Note that the size of the loaded document is large and may exceed the maximum amount of data we can pass in a single model call. We can split the document into more manageable chunks to get around this limitation and to reduce the amount of distraction to the model using a text splitter:

import { RecursiveCharacterTextSplitter } from "langchain/text_splitter";

const splitter = new RecursiveCharacterTextSplitter();

const splitDocs = await splitter.splitDocuments(docs);

console.log(splitDocs.length);
console.log(splitDocs[0].pageContent.length);
60
441

Next, we need to index the loaded documents into a vectorstore. This requires a few components, namely an embedding model and a vectorstore.

There are many options for both components. Here are some examples for accessing via OpenAI and via local models:

Make sure you have the @langchain/openai package installed and the appropriate environment variables set (these are the same as needed for the model above).
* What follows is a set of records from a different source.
/-- Register rows of 0x10000 to 0x17FFF. -/
def axRows : List RegRow :=
  [/- AX_STATE -/ ⟨0x10000, 8, 0x1000, 1, 4, .axis, false, 0, 0, 0, 0, 0, 0⟩,
   /- AX_CTRL -/ ⟨0x10004, 8, 0x1000, 1, 4, .axis, true, 0, 0, 0, 0, 0, 0⟩,
   /- AX_BIND -/ ⟨0x10008, 8, 0x1000, 1, 4, .steward, false, 0, 0, 0x73, 0, 294, 2⟩,
   /- AX_BIND_LEG -/ ⟨0x1000C, 8, 0x1000, 1, 4, .steward, false, 0, 0, 0xFFFFFF, 0, 295, 2⟩,
   /- AX_CFG -/ ⟨0x10010, 8, 0x1000, 1, 4, .axis, true, 0xF7F, 0, 0, 0, 0, 0⟩,
   /- AX_TIMING -/ ⟨0x10014, 8, 0x1000, 1, 4, .axis, true, 0x30FFFFF, 0, 0, 0x4E20, 0, 0⟩,
   /- AX_OUTDLY -/ ⟨0x10018, 8, 0x1000, 1, 4, .axis, true, 0xFFFFF, 0, 0, 0x320, 0, 0⟩,
   /- AX_YSRC -/ ⟨0x10020, 8, 0x1000, 2, 4, .axis, true, 0xFFFFFFFF, 0, 0, 0xFFFFFFFF, 0, 0⟩,
   /- AX_UDST0 -/ ⟨0x10028, 8, 0x1000, 1, 4, .axis, true, 0xFFFFFFFF, 0, 0, 0, 0, 0⟩,
   /- AX_UDST1 -/ ⟨0x1002C, 8, 0x1000, 1, 4, .axis, true, 0xFFFF, 0, 0, 0, 0, 0⟩,
   /- AX_SETPOINT -/ ⟨0x10040, 8, 0x1000, 1, 4, .axis, true, 0xFFFFFFFF, 0, 0, 0, 0, 0⟩,
   /- AX_REF1 -/ ⟨0x10044, 8, 0x1000, 1, 4, .axis, true, 0xFFFFFFFF, 0, 0, 0, 0, 0⟩,
   /- AX_RAMP -/ ⟨0x10048, 8, 0x1000, 1, 4, .axis, true, 0xFFFFFFFF, 0, 0, 0, 0, 0⟩,
   /- AX_FE_CFG -/ ⟨0x1004C, 8, 0x1000, 1, 4, .axis, true, 0x33F, 0, 0, 0, 0, 0⟩,
   /- AX_FE_LIMIT -/ ⟨0x10050, 8, 0x1000, 1, 4, .axis, true, 0xFFFFFFFF, 0, 0, 0, 0, 0⟩,
   /- AX_FE_TIME -/ ⟨0x10054, 8, 0x1000, 1, 4, .axis, true, 0xFFFF, 0, 0, 1, 0, 0⟩,
   /- AX_HOLD_CFG -/ ⟨0x10058, 8, 0x1000, 1, 4, .axis, true, 0xFFFF, 0, 0, 0x64, 0, 0⟩,
   /- AX_XSEED -/ ⟨0x10060, 8, 0x1000, 12, 4, .axis, true, 0xFFFFFF, 0, 0, 0, 0, 0⟩,
   /- AX_XSEED_EXP -/ ⟨0x10090, 8, 0x1000, 1, 4, .axis, true, 0xFF, 0, 0, 0, 0, 0⟩,
   /- AX_BANKSEL -/ ⟨0x10094, 8, 0x1000, 1, 4, .axis, true, 0xF, 0, 0, 0, 0, 0⟩,
   /- AX_STATUS -/ ⟨0x100A0, 8, 0x1000, 1, 4, .axis, true, 0, 0, 0, 0x3FFFC000, 0, 0⟩,
   /- AX_EVENT -/ ⟨0x100A4, 8, 0x1000, 1, 4, .axis, true, 0, 0x3FF, 0, 0, 0, 0⟩,
   /- AX_SAMPLE_CNT -/ ⟨0x100A8, 8, 0x1000, 1, 4, .axis, true, 0, 0, 0, 0, 0, 0⟩,
   /- AX_CHECK -/ ⟨0x100AC, 8, 0x1000, 1, 4, .axis, true, 0, 0, 0, 0, 0, 0⟩,
   /- AX_FE_ERR -/ ⟨0x100B0, 8, 0x1000, 1, 4, .axis, true, 0, 0, 0, 0, 0, 0⟩,
   /- AX_R0 -/ ⟨0x100B4, 8, 0x1000, 1, 4, .axis, true, 0, 0, 0, 0, 0, 0⟩,
   /- AX_COUNTS -/ ⟨0x100B8, 8, 0x1000, 1, 4, .axis, true, 0, 0, 0, 0, 0, 0⟩,
   /- AX_BANKWIN -/ ⟨0x10800, 8, 0x1000, 256, 4, .axis, false, 0xFFFFFFFF, 0, 0, 0, 0, 0⟩,
   /- TM_CFG -/ ⟨0x10400, 8, 0x1000, 1, 4, .axis, false, 0xF, 0, 0, 0, 0, 0⟩,
   /- TM_ISRC -/ ⟨0x10404, 8, 0x1000, 1, 4, .axis, false, 0x1F1F1F1F, 0, 0, 0, 0, 0⟩,
   /- TM_VSRC -/ ⟨0x10408, 8, 0x1000, 1, 4, .axis, false, 0x801F1F1F, 0, 0, 0, 0, 0⟩,
   /- TM_KV -/ ⟨0x1040C, 8, 0x1000, 1, 4, .axis, false, 0xFFFFFF, 0, 0, 0, 0, 0⟩,
   /- TM_KR -/ ⟨0x10410, 8, 0x1000, 1, 4, .axis, false, 0xFFFFFF, 0, 0, 0, 0, 0⟩,
   /- TM_KT -/ ⟨0x10414, 8, 0x1000, 1, 4, .axis, false, 0xFFFFFF, 0, 0, 0, 0, 0⟩,
   /- TM_KL -/ ⟨0x10418, 8, 0x1000, 1, 4, .axis, false, 0xFFFFFF, 0, 0, 0, 0, 0⟩,
   /- TM_PSI_PM -/ ⟨0x1041C, 8, 0x1000, 1, 4, .axis, false, 0xFFFFFF, 0, 0, 0, 0, 0⟩,
   /- TM_MOTOR -/ ⟨0x10420, 8, 0x1000, 1, 4, .axis, false, 0xFFFF001F, 0, 0, 0x10000001, 0, 0⟩,
   /- TM_KE -/ ⟨0x10424, 8, 0x1000, 1, 4, .axis, false, 0xFFFFFF, 0, 0, 0, 0, 0⟩,
   /- TM_VLIM -/ ⟨0x10428, 8, 0x1000, 1, 4, .axis, false, 0xFFFFFF, 0, 0, 0, 0, 0⟩,
   /- TM_HYST -/ ⟨0x1042C, 8, 0x1000, 1, 4, .axis, false, 0xFFF0FFF, 0, 0, 0x140029, 0, 0⟩]
  ++ [/- TM_FLUX -/ ⟨0x10430, 8, 0x1000, 1, 4, .axis, false, 0xFFF0FFF, 0, 0, 0x19A, 0, 0⟩,
   /- TM_SWLIM -/ ⟨0x10434, 8, 0x1000, 1, 4, .axis, false, 0xFFFFFFFF, 0, 0, 0x401, 0, 0⟩,
   /- TM_DRIFT -/ ⟨0x10438, 8, 0x1000, 1, 4, .axis, false, 0x11F1F, 0, 0, 0x10A06, 0, 0⟩,
   /- TM_POS_CFG -/ ⟨0x1043C, 8, 0x1000, 1, 4, .axis, false, 0xFFFF0003, 0, 0, 0, 0, 0⟩,
   /- TM_PI_OFFSET -/ ⟨0x10440, 8, 0x1000, 1, 4, .axis, false, 0xFFFF, 0, 0, 0, 0, 0⟩,
   /- TM_ZC_CFG -/ ⟨0x10444, 8, 0x1000, 1, 4, .axis, false, 0x1FFFFFFF, 0, 0, 0x16402008, 0, 0⟩,
   /- TM_WATCH -/ ⟨0x10448, 8, 0x1000, 1, 4, .axis, false, 0xFFFFFFFF, 0, 0, 0xFFFF0000, 0, 0⟩,
   /- TM_CATCH_CFG -/ ⟨0x1044C, 8, 0x1000, 1, 4, .axis, false, 0xFFF7FFF, 0, 0, 0x390008, 0, 0⟩,
   /- TM_CATCH_TOL -/ ⟨0x10450, 8, 0x1000, 1, 4, .axis, false, 0xFFF, 0, 0, 0xCD, 0, 0⟩,
   /- TM_LOSS -/ ⟨0x10454, 8, 0x1000, 1, 4, .axis, false, 0xFF1FFFFF, 0, 0, 0x40019A10, 0, 0⟩,
   /- TM_LOSS_TIME -/ ⟨0x10458, 8, 0x1000, 1, 4, .axis, false, 0xFF03FF, 0, 0, 0x1400C8, 0, 0⟩,
   /- TM_COAST_RAMP -/ ⟨0x1045C, 8, 0x1000, 1, 4, .axis, false, 0xFFFFFF, 0, 0, 0, 0, 0⟩,
   /- TM_TABLE1 -/ ⟨0x10460, 8, 0x1000, 1, 4, .axis, false, 0xFFFFFF, 0, 0, 0x685281, 0, 0⟩,
   /- TM_TABLE2 -/ ⟨0x10464, 8, 0x1000, 1, 4, .axis, false, 0xFFFFFF, 0, 0, 0x284385, 0, 0⟩,
   /- TM_TABLE3 -/ ⟨0x10468, 8, 0x1000, 1, 4, .axis, false, 0xFFFFFF, 0, 0, 0x386184, 0, 0⟩,
   /- TM_TABLE4 -/ ⟨0x1046C, 8, 0x1000, 1, 4, .axis, false, 0xFFFFFF, 0, 0, 0x182586, 0, 0⟩,
   /- TM_TABLE5 -/ ⟨0x10470, 8, 0x1000, 1, 4, .axis, false, 0xFFFFFF, 0, 0, 0x583482, 0, 0⟩,
   /- TM_TABLE6 -/ ⟨0x10474, 8, 0x1000, 1, 4, .axis, false, 0xFFFFFF, 0, 0, 0x481683, 0, 0⟩,
   /- TM_STATUS -/ ⟨0x10480, 8, 0x1000, 1, 4, .axis, false, 0, 0, 0, 0, 0, 0⟩,
   /- TM_ZC_SPEED -/ ⟨0x10484, 8, 0x1000, 1, 4, .axis, false, 0, 0, 0, 0, 0, 0⟩,
   /- TM_ZC_ANGLE -/ ⟨0x10488, 8, 0x1000, 1, 4, .axis, false, 0, 0, 0, 0, 0, 0⟩,
   /- TM_ZC_TIME -/ ⟨0x1048C, 8, 0x1000, 1, 4, .axis, false, 0, 0, 0, 0, 0, 0⟩,
   /- TM_SPEED -/ ⟨0x10490, 8, 0x1000, 1, 4, .axis, false, 0, 0, 0, 0, 0, 0⟩,
   /- TM_TORQUE -/ ⟨0x10494, 8, 0x1000, 1, 4, .axis, false, 0, 0, 0, 0, 0, 0⟩,
   /- TM_FLUXMAG -/ ⟨0x10498, 8, 0x1000, 1, 4, .axis, false, 0, 0, 0, 0, 0, 0⟩,
   /- TM_ANGLE -/ ⟨0x1049C, 8, 0x1000, 1, 4, .axis, false, 0, 0, 0, 0, 0, 0⟩,
   /- TM_COUNTS -/ ⟨0x104A0, 8, 0x1000, 1, 4, .axis, false, 0, 0, 0, 0, 0, 0⟩,
   /- TM_COMMUT -/ ⟨0x104A4, 8, 0x1000, 1, 4, .axis, false, 0, 0, 0, 0, 0, 0⟩,
   /- TM_EVENT -/ ⟨0x104A8, 8, 0x1000, 1, 4, .axis, false, 0, 0x3FF, 0, 0, 0, 0⟩]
import { OpenAIEmbeddings } from "@langchain/openai";

const embeddings = new OpenAIEmbeddings();

Now, we can use this embedding model to ingest documents into a vectorstore. We will use a simple in-memory demo vectorstore for simplicity's sake:

Note: If you are using local embeddings, this ingestion process may take some time depending on your local hardware.

import { MemoryVectorStore } from "langchain/vectorstores/memory";

const vectorstore = await MemoryVectorStore.fromDocuments(
splitDocs,
embeddings
);

The LangChain vectorstore class will automatically prepare each raw document using the embeddings model.

Now that we have this data indexed in a vectorstore, we will create a retrieval chain. This chain will take an incoming question, look up relevant documents, then pass those documents along with the original question into an LLM and ask it to answer the original question.

First, let's set up the chain that takes a question and the retrieved documents and generates an answer.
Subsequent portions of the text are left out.